-- ==== Sys2Proof/Machine/Float.lean ====
section
/-! DEFINITION. Float formats, exact values and rounding (R73 to R92), conversions (R87, R407), MX blocks (R88) and the
exact functions behind the float words (R84, R85, R89, R90, R145 to R152). An exact value is a sign, a mantissa and a power
of two; a value that is no such number is held to more than 100 bits with a last bit that stands for the rest (log 11). -/

namespace Sys2Proof.Machine

/-- A float format (R73): exponent and mantissa bits; `style` 0 follows the IEEE pattern, 1 is E4M3, 2 has finite codes
only; the canonical NaN (R82). -/
structure FFmt where
  e : Nat
  m : Nat
  style : Nat
  canon : Nat
  deriving DecidableEq, Repr

/-- The format of a type code (R73, R108). -/
def fmtOf (ty : Nat) : FFmt :=
  match ty with
  | 9 => ⟨5, 10, 0, 0x7E00⟩
  | 10 => ⟨8, 7, 0, 0x7FC0⟩
  | 11 => ⟨4, 3, 1, 0x7F⟩
  | 12 => ⟨5, 2, 0, 0x7E⟩
  | 13 => ⟨3, 2, 2, 0⟩
  | 14 => ⟨2, 3, 2, 0⟩
  | 15 => ⟨2, 1, 2, 0⟩
  | _ => ⟨8, 23, 0, 0x7FC00000⟩

def f32 : FFmt := fmtOf 8

def FFmt.width (F : FFmt) : Nat := 1 + F.e + F.m
def FFmt.bias (F : FFmt) : Int := ((2 ^ (F.e - 1) - 1 : Nat) : Int)
/-- Exponent of the least subnormal. -/
def FFmt.qmin (F : FFmt) : Int := 1 - F.bias - (F.m : Nat)
/-- The code of +∞, and of the largest finite magnitude. -/
def FFmt.infCode (F : FFmt) : Nat := (2 ^ F.e - 1) * 2 ^ F.m
def FFmt.maxCode (F : FFmt) : Nat :=
  match F.style with | 0 => F.infCode - 1 | 1 => 2 ^ (F.e + F.m) - 2 | _ => 2 ^ (F.e + F.m) - 1
def FFmt.signBit (F : FFmt) (s : Bool) : Nat := if s then 2 ^ (F.e + F.m) else 0

/-- A float's value: a NaN with its payload, cut at its top 32 bits (none: a NaN that an operation made), an infinity, or
(-1)^sign × m × 2^e. -/
inductive FVal where
  | nan (sign quiet : Bool) (pay : Option Nat)
  | inf (sign : Bool)
  | num (sign : Bool) (m : Nat) (e : Int)
  deriving DecidableEq, Repr

def FVal.isNan : FVal → Bool | .nan .. => true | _ => false
def FVal.isSnan : FVal → Bool | .nan _ q _ => !q | _ => false
def FVal.isZero : FVal → Bool | .num _ m _ => m == 0 | _ => false
def FVal.sign : FVal → Bool | .nan s _ _ => s | .inf s => s | .num s _ _ => s
def FVal.withSign (x : FVal) (s : Bool) : FVal :=
  match x with | .nan _ q p => .nan s q p | .inf _ => .inf s | .num _ m e => .num s m e
def FVal.neg (x : FVal) : FVal := x.withSign (!x.sign)

/-- A code's value (R73). -/
def decodeF (F : FFmt) (c : Nat) : FVal :=
  let s := c.testBit (F.e + F.m)
  let ex := bfN c F.m F.e
  let fr := c % 2 ^ F.m
  let top := 2 ^ F.e - 1
  if F.style = 0 ∧ ex = top then
    if fr = 0 then .inf s else .nan s (F.m = 2 || fr.testBit (F.m - 1)) (some (fr * 2 ^ (32 - F.m)))
  else if F.style = 1 ∧ ex = top ∧ fr = 7 then .nan s true (some (fr * 2 ^ (32 - F.m)))
  else if ex = 0 then .num s fr F.qmin
  else .num s (2 ^ F.m + fr) (F.qmin + (ex : Nat) - 1)

/-- The flags of R83. -/
def flInvalid : Nat := 1
def flDivzero : Nat := 2
def flOverflow : Nat := 4
def flUnderflow : Nat := 8
def flInexact : Nat := 16
def flSaturated : Nat := 32

/-- How a rounding is done (R78 to R83): the mode, the 24 bits of SR, SAT, whether it is a conversion (R407) and not float
arithmetic (R146), FLUSH and PROPAGATE. -/
structure FMode where
  rm : Nat
  r : Nat
  sat : Bool
  conv : Bool
  flush : Bool
  prop : Bool
  deriving DecidableEq, Repr

/-- RNE with subnormals kept and canonical NaNs (R92 to R94, R189). -/
def FMode.plain : FMode := ⟨0, 0, false, false, false, false⟩

/-- A magnitude m × 2^e rounded to a multiple of 2^q (R78, R80): the multiple, and whether it is inexact. -/
def roundAt (m : Nat) (e q : Int) (neg : Bool) (rm r : Nat) : Nat × Bool :=
  if q ≤ e then (m * 2 ^ (e - q).toNat, false)
  else
    let k := (q - e).toNat
    let n := m / 2 ^ k
    let rem := m % 2 ^ k
    if rem = 0 then (n, false)
    else
      let half := 2 ^ (k - 1)
      let up : Bool := match rm with
        | 0 => half < rem || (rem == half && n % 2 == 1)
        | 1 => false
        | 2 => neg
        | 3 => !neg
        | 4 => half ≤ rem
        | _ => 2 ^ 24 ≤ rem * 2 ^ 24 / 2 ^ k + r
      (n + b2n up, true)

/-- The exponent of the leading bit. -/
def topExp (m : Nat) (e : Int) : Int := e + (Nat.log2 m : Nat)

/-- Whether an overflow gives infinity (R79). -/
def toInf (rm : Nat) (neg : Bool) : Bool := rm == 0 || rm == 4 || rm == 5 || (rm == 2 && neg) || (rm == 3 && !neg)

/-- A NaN in a format (R81, R82, R87). -/
def nanCode (F : FFmt) (prop : Bool) (s : Bool) (pay : Option Nat) : Nat :=
  match pay with
  | some p => if prop && F.style == 0 && F.m != 2 then
      F.signBit s + F.infCode + (p / 2 ^ (32 - F.m) ||| 2 ^ (F.m - 1)) else F.canon
  | none => F.canon

/-- ROUND (R79 to R83, R86, R87, R146, R407): the code, and the flags. -/
def roundF (F : FFmt) (o : FMode) (x : FVal) : Nat × Nat :=
  match x with
  | .nan s q p =>
    let fl := if q then 0 else flInvalid
    if F.style = 2 then (0, flInvalid) else (nanCode F o.prop s p, fl)
  | .inf s =>
    if F.style = 0 then
      if o.sat then (F.signBit s + F.maxCode, flSaturated) else (F.signBit s + F.infCode, 0)
    else if F.style = 1 ∧ !o.sat then (F.canon, flOverflow + flInexact)
    else (F.signBit s + F.maxCode, flOverflow + flInexact + (if o.sat then flSaturated else 0))
  | .num s m e =>
    if m = 0 then (F.signBit s, 0)
    else
      let big := topExp m e
      let emin := 1 - F.bias
      let q := max big emin - (F.m : Nat)
      let r := roundAt m e q s o.rm o.r
      let code := (q - F.qmin).toNat * 2 ^ F.m + r.1
      if F.maxCode < code then
        let fl := flOverflow + flInexact
        if F.style = 0 then
          if toInf o.rm s && !o.sat then (F.signBit s + F.infCode, fl)
          else (F.signBit s + F.maxCode, fl + (if o.sat && (toInf o.rm s || o.conv) then flSaturated else 0))
        else if F.style = 1 ∧ !o.sat then (F.canon, fl)
        else (F.signBit s + F.maxCode, fl + (if o.sat then flSaturated else 0))
      else
        let fl := if r.2 then flInexact else 0
        let u := (roundAt m e (big - (F.m : Nat)) s o.rm o.r).1
        let tiny := big < emin && r.2 && topExp u (big - (F.m : Nat)) < emin
        if o.flush ∧ F = f32 ∧ 0 < code ∧ code < 2 ^ F.m then (F.signBit s, flUnderflow + flInexact)
        else (F.signBit s + code, fl + (if tiny then flUnderflow else 0))
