/-- The oldest forwarded operands at each edge member, or none while some member has none (R224). -/
def State.arrivedFwd (s : State) (y : Side) (owner q : Nat) : Option (List FwdOp) :=
  (y.edge owner q).foldr (fun m l =>
    match s.fwdNet.find? (fun f => f.core == m && f.side == y.side && (s.core owner).dom == some f.dom), l with
    | some f, some l => some (f :: l)
    | _, _ => none) (some [])

/-- The oldest operands of a domain at each of these cores leave the network (R18). -/
def dropFwd (dom : Option Nat) (side : Nat) (ms : List Nat) (net : List FwdOp) : List FwdOp :=
  ms.foldl (fun net m =>
    match net.findIdx? (fun f => f.core == m && f.side == side && dom == some f.dom) with
    | some i => net.eraseIdx i
    | none => net) net

/-- Received rows under the receiver's descriptor: those at or beyond ROWS are absent (R224, R226). -/
def Side.received (y : Side) (l : List FwdOp) : List (List (Option (W32 × W32))) :=
  (l.flatMap (fun f => (List.range 16).map (fun i => at_ f.ops.rows i []))).zipIdx.map (fun p =>
    if y.org + p.2 < y.t.rows then p.1 else [])

/-- The products of one output element over its chunks (R92): pairs in K order, an absent row read as zeros. -/
def chunksOf (n : Nat) : Nat → List (Option (W32 × W32) × Option (W32 × W32)) → List (List (Option (W32 × W32) × Option (W32 × W32)))
  | 0, _ => []
  | k + 1, l => if l.isEmpty then [] else l.take n :: chunksOf n k (l.drop n)

/-- A position's value, nothing where it contributes nothing. -/
def opVal (o : Opnds) (v : Option (W32 × W32)) : Option FVal := v.map (fun p => elemVal o.ty o.mx p.1.toNat p.2.toNat)
def opInt (o : Opnds) (v : Option (W32 × W32)) : Int := (v.map (fun p => signed (memBits o.ty) p.1.toNat)).getD 0

/-- acc + chunk for a float chunk (R90, R92). -/
def chunkF (oa ob : Opnds) (acc : Nat) (l : List (Option (W32 × W32) × Option (W32 × W32))) : Nat :=
  let terms := l.filterMap (fun p => match opVal oa p.1, opVal ob p.2 with
    | some a, some b => some (mulF a b).1
    | _, _ => none)
  let x := decodeF f32 acc
  (roundF f32 .plain (if terms.isEmpty then sumF [x] 0 else addF 0 x (sumF terms 0).1).1).1

/-- One output element (R92, R226). -/
def tileDot (oa ob : Opnds) (kl : Nat) (ra rb : List (Option (W32 × W32))) (acc : W32) : W32 :=
  let zero (r : List (Option (W32 × W32))) : List (Option (W32 × W32)) := if r.isEmpty then List.replicate kl (some (0, 127)) else r
  let l := (zero ra).zip (zero rb)
  if oa.ty < 8 then w32 (wrap 32 ((acc.toNat : Int) + l.foldl (fun (t : Int) p => t + opInt oa p.1 * opInt ob p.2) 0))
  else w32 ((chunksOf (chunkOf oa.ty) (kl + 1) l).foldl (chunkF oa ob) acc.toNat)

/-- A set's words, all of them present. -/
def Paddock.set (p : Paddock) (i : Nat) : List W32 :=
  let l := at_ p.sets i []
  if l.isEmpty then List.replicate (256 * p.p * p.q) 0 else l

/-- The feed after a TMUL that used operands `o` (R225). -/
def Side.after (y : Side) (ks kl : Nat) (o : Opnds) : Feed :=
  match y.kept? ks kl with
  | some k => { y.feed with kept := if k.left = 1 then none else some { k with left := k.left - 1 } }
  | none =>
    if y.feed.reps > 0 ∧ y.feed.kept.isNone then { y.feed with reps := 0, kept := some ⟨y.org, y.feed.reps, o, false⟩ }
    else { y.feed with reps := 0, kept := none }

/-- The operands that leave the paddock's far edge, where that neighbour is in its domain (R18, R224). -/
def State.forwardOps (s : State) (core dom : Nat) (p : Paddock) (y : Side) (o : Opnds) : State :=
  if !y.feed.fwd then s
  else
    { s with fwdNet := s.fwdNet ++ (List.range (y.n / 16)).filterMap (fun k =>
        (fwdTo core p.p p.q y.side k).bind (fun c =>
          if (s.core c).dom = some dom then some ⟨c, dom, y.side, { o with rows := (o.rows.drop (16 * k)).take 16 }⟩ else none)) }

/-- The operands of a side: kept, received, or fetched; with what fails (R224, R225, R228). `masks` are the B masks. Kept operands that are
uncorrectable have no address (log 62). -/
def State.operands (s : State) (core : Nat) (d : Domain) (x : Cmd) (y : Side) (q ks kl : Nat) (masks : List (List Nat)) :
    State × Opnds × Option (Nat × Nat) :=
  match y.kept? ks kl with
  | some k => (s, k.ops, if k.bad then some (0, noDet) else none)
  | none =>
    if y.feed.src = 2 then (s, ⟨y.t.ty, y.t.mx, ks, kl, y.received ((s.arrivedFwd y core q).getD [])⟩, none)
    else
      match fetchRows core d x y q ks kl masks (List.range y.n) s with
      | (s, rows, bad) => (s, ⟨y.t.ty, y.t.mx, ks, kl, rows⟩, bad)

/-- A side that takes operands from the stream network now. -/
def Side.streams (y : Side) (ks kl : Nat) : Bool := y.feed.src == 2 && (y.kept? ks kl).isNone

/-- STREAM_MISMATCH (R224). -/
def Side.mismatch (s : State) (y : Side) (core q ks kl : Nat) : Bool :=
  y.streams ks kl && ((s.arrivedFwd y core q).getD []).any (fun f =>
    !(f.ops.ty == y.t.ty && f.ops.mx == y.t.mx && f.ops.kstart == ks && f.ops.klen == kl))

/-- A stream side's operands leave the network. -/
def State.consume (s : State) (y : Side) (core q ks kl : Nat) : State :=
  if y.streams ks kl then { s with fwdNet := dropFwd (s.core core).dom y.side (y.edge core q) s.fwdNet } else s

def State.updPad (s : State) (core : Nat) (f : Paddock → Paddock) : State :=
  s.updCore core (fun c => { c with paddock := c.paddock.map f })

——————————

REQUIRED WORK:
Please give back exactly the lines of this listing beginning at the line with "none (R224). -/" and ending with the line with "(y.edge owner q).foldr (fun m l =>", both included, and nothing else.

RESULT BELOW:
/-- The oldest forwarded operands at each edge member, or none while some member has none (R224). -/
def State.arrivedFwd (s : State) (y : Side) (owner q : Nat) : Option (List FwdOp) :=
  (y.edge owner q).foldr (fun m l =>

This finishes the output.